I coped by staying relentlessly busy. Regardless of what Mom decided she’d do once the family left, I had my hands full packing up her apartment and disposing of everything that couldn’t fit into her tiny care home room. The family arrived September 22 for what was to be the last week of Mom’s life.


What a week it turned out to be. Mom hadn’t yet given us a date beyond “after the family leaves,” but of course we all realized our time with her was limited. We filled it with joy. One of my two nieces had a new baby—Mom’s first great-grandchild and her namesake. I will never forget the moment when my niece put eight-month-old Morgan Ruby on Mom’s lap. The baby looked up at her and laughed adorably, her little hands grasping at Mom’s glasses. Mom kept saying over and over Oh, she’s so beautiful as her eyes filled with tears. I knew then that Mom would go through with M.A.i.D. She’d hung on for weeks in the expectation of seeing the baby and now that she had, she felt ready to leave us to go see my dad who passed in 2012 and my brother who passed at the age of 65 in 2018.


Two days later, the whole family came to my home on Bowen Island for a final get-together. Mom was too weak to climb the stairs to the living room and needed two of us to help her walk. But she had a marvelous time sorting through what she loved to call the Crown Jewels—a lifetime’s worth of jewelry collected by a woman who loved her jewelry. Her three granddaughters, along with me and my sister-in-law, tried on rings and necklaces, earrings and brooches while Mom told us where they’d all come from. We laughed and joked and had a wonderful time.


And then Mom told us that she’d decided not to wait until after the family left five days later. She wanted to “do it” while they were still in Vancouver because she decided that would be easier for me. At first, I resisted. It was too soon! And then I realized that Mom, as always, was right. As much as I liked to think of myself as strong, efficient, and practical, I was going to need the support of my family at the end. I had my daughter, who had moved home for a few months, and my husband, but I realized the wisdom of having everyone with me on “the day.”


At Mom’s insistence (and you didn’t say no to Mom!), I called the M.A.i.D. worker early the next morning—a Monday—and was given Wednesday at 4 pm as the time. When I told Mom, her eyes lit up and she glowed with an inner beauty that transcended her frailty. Finally, she’d be released from the agony her life had become.


How could I deny her?


I filled those last bittersweet days with long talks, a last drive around the posh neighborhoods of West Vancouver with Mom and my oldest friend to whom my mother was like a second mother, a lot of laughs and jokes, and plenty of family time. The hours passed too swiftly.

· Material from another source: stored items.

-- ==== Sys2Proof/Machine/Keys.lean ====
section
/-!
DEFINITION. Key slots and key-encryption keys (R94, R159 to R165), the key commands, and the DRBG (R171).
-/

namespace Sys2Proof.Machine

/-- An in-flight command of a given opcode that has not begun its work. -/
def readyCmd (op : Nat) (r : CmdRef) (s : State) : Option InFlight :=
  match findCmd s r with
  | none => none
  | some c => if eOpcode c.entry = op ∧ c.stage = .ready then some c else none

/-- The data pointer of a command names `n` bytes; none where it is malformed (R61). -/
def dataIs (c : InFlight) (segs : List SgSeg) (n : Nat) : Option (List (DWord × Nat)) :=
  match dataPieces c.entry segs with
  | none => none
  | some p => if piecesLen p = n then some p else none

/-! ### Slots -/

/-- The device slot of a function's local slot (R55). -/
def deviceSlot (s : State) (f : Fn) (k : Nat) : Nat := (allotOf s f).keyBase + k

/-- The device slots of a function. -/
def slotsOf (s : State) (f : Fn) : List Nat := List.range' (allotOf s f).keyBase (allotOf s f).keyCount

/-- A slot is erased (R161, R164). -/
def slotErase (k : Nat) (s : State) : State :=
  setKeySlot k { st := .erased, gen := (keySlot s k).gen + 1, key := [] } s

/-- A slot is loaded (R160, R161). -/
def slotLoad (k : Nat) (key : List Byte) (s : State) : State :=
  setKeySlot k { st := .loaded, gen := (keySlot s k).gen + 1, key := key } s

/-- A slot whose owner changes becomes never loaded (R161). -/
def slotForget (k : Nat) (s : State) : State := setKeySlot k { keySlot s k with st := .never, key := [] } s

/-- KEK of a function, empty when it holds none. -/
def kekOf (s : State) (f : Fn) : List Byte := tabGet [] s.cy.keks f.toNat

/-- Set the KEK of a function. -/
def setKek (f : Fn) (k : List Byte) (s : State) : State :=
  { s with cy := { s.cy with keks := tabSet [] s.cy.keks f.toNat k } }

/-- Captured copies of device slot `k` (R162). -/
def copiesOf (s : State) (k : Nat) : Nat := (s.cy.busy.filter fun p => p.2.slot == k).length

/-- Status of a record that needs a slot in this state (R161): none when it is loaded. -/
def slotStatus (v : KeySlot) : Option Nat :=
  match v.st with
  | .never => some 0x0403
  | .loaded => none
  | .erased => some 0x0402

/-- A record at a pair or waiting for one ends with a status: the APPEND ends with it (R108), a READ or VERIFY stops at
the record (R165, R173, R421). -/
def recordStops (w : CipherRec) (status : Nat) (s : State) : State :=
  if w.sealing then failCmd w.ref status s
  else match findCmd s w.ref with
    | none => s
    | some c => setCmd { c with stop := some status, busy := false } s

/-- The pairs purge every record that holds a captured copy of one of the slots (R165). -/
def purgeSlots (ks : List Nat) (s : State) : State :=
  let hit := s.cy.busy.filter fun p => ks.contains p.2.slot
  let s := { s with cy := { s.cy with busy := s.cy.busy.filter fun p => !ks.contains p.2.slot } }
  forEach hit (fun p s => recordStops p.2 0x0402 s) s

/-! ### DRBG -/

/-- An entropy health test fails (R171): HEALTH_FAIL, its event and fast source 8. -/
def healthFail (s : State) : State :=
  if s.cy.health then s
  else senseFast 8 (event 0 0 0x14 [0, BitVec.ofNat 64 (2 ^ 14)] { s with cy := { s.cy with health := true } })

/-! ### Meanings -/

/-- KEY_LOAD with TYPE 0: the block goes to the RSA engine, which decides the command (R159, R388). -/
def execKeyLoadKek (t : Time) (ref : CmdRef) (segs : List SgSeg) (blob : List Byte) (s : State) :
    Host.Outcome State Fault Refusal :=
  let s := advance t s
  match readyCmd 0x18 ref s with
  | none => .next s
  | some c =>
    if (eOpt c.entry).testBit 0 then .next s
    else match dataIs c segs 384 with
      | none => .next (failCmd ref 0x0002 s)
      | some _ => .next (rsaSubmit (.kek ref blob) (setCmd { c with stage := .running } s))

/-- KEY_LOAD with TYPE 1 (R160). -/
def execKeyLoadRecordKey (t : Time) (ref : CmdRef) (segs : List SgSeg) (blob : List Byte) (s : State) :
    Host.Outcome State Fault Refusal :=
  let s := advance t s
  match readyCmd 0x18 ref s with
  | none => .next s
  | some c =>
    if !(eOpt c.entry).testBit 0 then .next s
    else match dataIs c segs 40 with
      | none => .next (failCmd ref 0x0002 s)
      | some _ =>
        if (kekOf s ref.fn).isEmpty then .next (failCmd ref 0x0403 s)
        else match keyUnwrap (kekOf s ref.fn) blob with
          | none => .next (failCmd ref 0x0401 s)
          | some key => .next (complete ref 0 0 0 false (slotLoad (deviceSlot s ref.fn (eField c.entry 24 2)) key s))

/-- The device slots that a KEY_ERASE names. -/
def eraseRange (s : State) (c : InFlight) : List Nat :=
  List.range' (deviceSlot s c.ref.fn (eField c.entry 24 2)) (eField c.entry 26 2)

/-- KEY_ERASE without IMMEDIATE: the slots are erased, and records started before finish (R164). -/
def execKeyErase (t : Time) (ref : CmdRef) (s : State) : Host.Outcome State Fault Refusal :=
  let s := advance t s
  match readyCmd 0x19 ref s with
  | none => .next s
  | some c =>
    if eOpt c.entry % 4 ≠ 0 then .next s
    else .next (complete ref 0 0 0 false (forEach (eraseRange s c) slotErase s))

/-- KEY_ERASE with IMMEDIATE: records that hold a copy end with KEY_GONE first, and then the command completes (R165). -/
def execKeyEraseImmediate (t : Time) (ref : CmdRef) (s : State) : Host.Outcome State Fault Refusal :=
  let s := advance t s
  match readyCmd 0x19 ref s with
  | none => .next s
  | some c =>
    if eOpt c.entry % 4 ≠ 1 then .next s
    else
      let ks := eraseRange s c
      .next (complete ref 0 0 0 false (purgeSlots ks (forEach ks slotErase s)))

/-- KEY_ERASE with the KEK bit: SLOT, COUNT and IMMEDIATE play no part (R94, R165). -/
def execKeyEraseKek (t : Time) (ref : CmdRef) (s : State) : Host.Outcome State Fault Refusal :=
  let s := advance t s
  match readyCmd 0x19 ref s with
  | none => .next s
  | some c => if (eOpt c.entry).testBit 1 then .next (complete ref 0 0 0 false (setKek ref.fn [] s)) else .next s

/-- A reseed falls due or is retried (R171). -/
def execDrbgReseed (t : Time) (entropyOk : Bool) (s : State) : Host.Outcome State Fault Refusal :=
  let s := advance t s
  if !fetching s then .next s
  else if entropyOk then
    .next (senseFast 8 { s with cy := { s.cy with seeded := true, health := false, reseeds := s.cy.reseeds + 1 } })
  else
    let s := healthFail s
    .next { s with cy := { s.cy with seeded := false } }

/-- A health test of the entropy source fails: the DRBG serves until its next reseed (R171). -/
def execEntropyHealthFail (t : Time) (s : State) : Host.Outcome State Fault Refusal :=
  let s := advance t s
  .next (if fetching s then healthFail s else s)

end Sys2Proof.Machine
end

Suddenly, Wednesday afternoon arrived. My daughter and my husband, along with my two nieces, nephew-in-law, sister-in-law and great niece crowded into Mom’s care home room. We laughed and cracked jokes, watched the baby try to crawl, sang songs, reminisced, and even took a family photo. Mom presided over everything with a calm and radiant good humor and kept saying how lucky she was to have such a loving family and that she could not wish for more from her long and happy life.

When I told her that “after”, we planned to go out for a nice dinner at a restaurant she liked, she looked up at me and asked, “Can I come?” A second later, she realized what she’d said and laughed. That was my mom.


I can’t yet write about my time with Mom after the family said their good-byes and the nurses arrived. I replay those last minutes over and over in my head and have not found a way to let them go. Perhaps I never will.


People tell me that what I did to support my mom through M.A.i.D. was the ultimate act of love. I have to trust that they are right.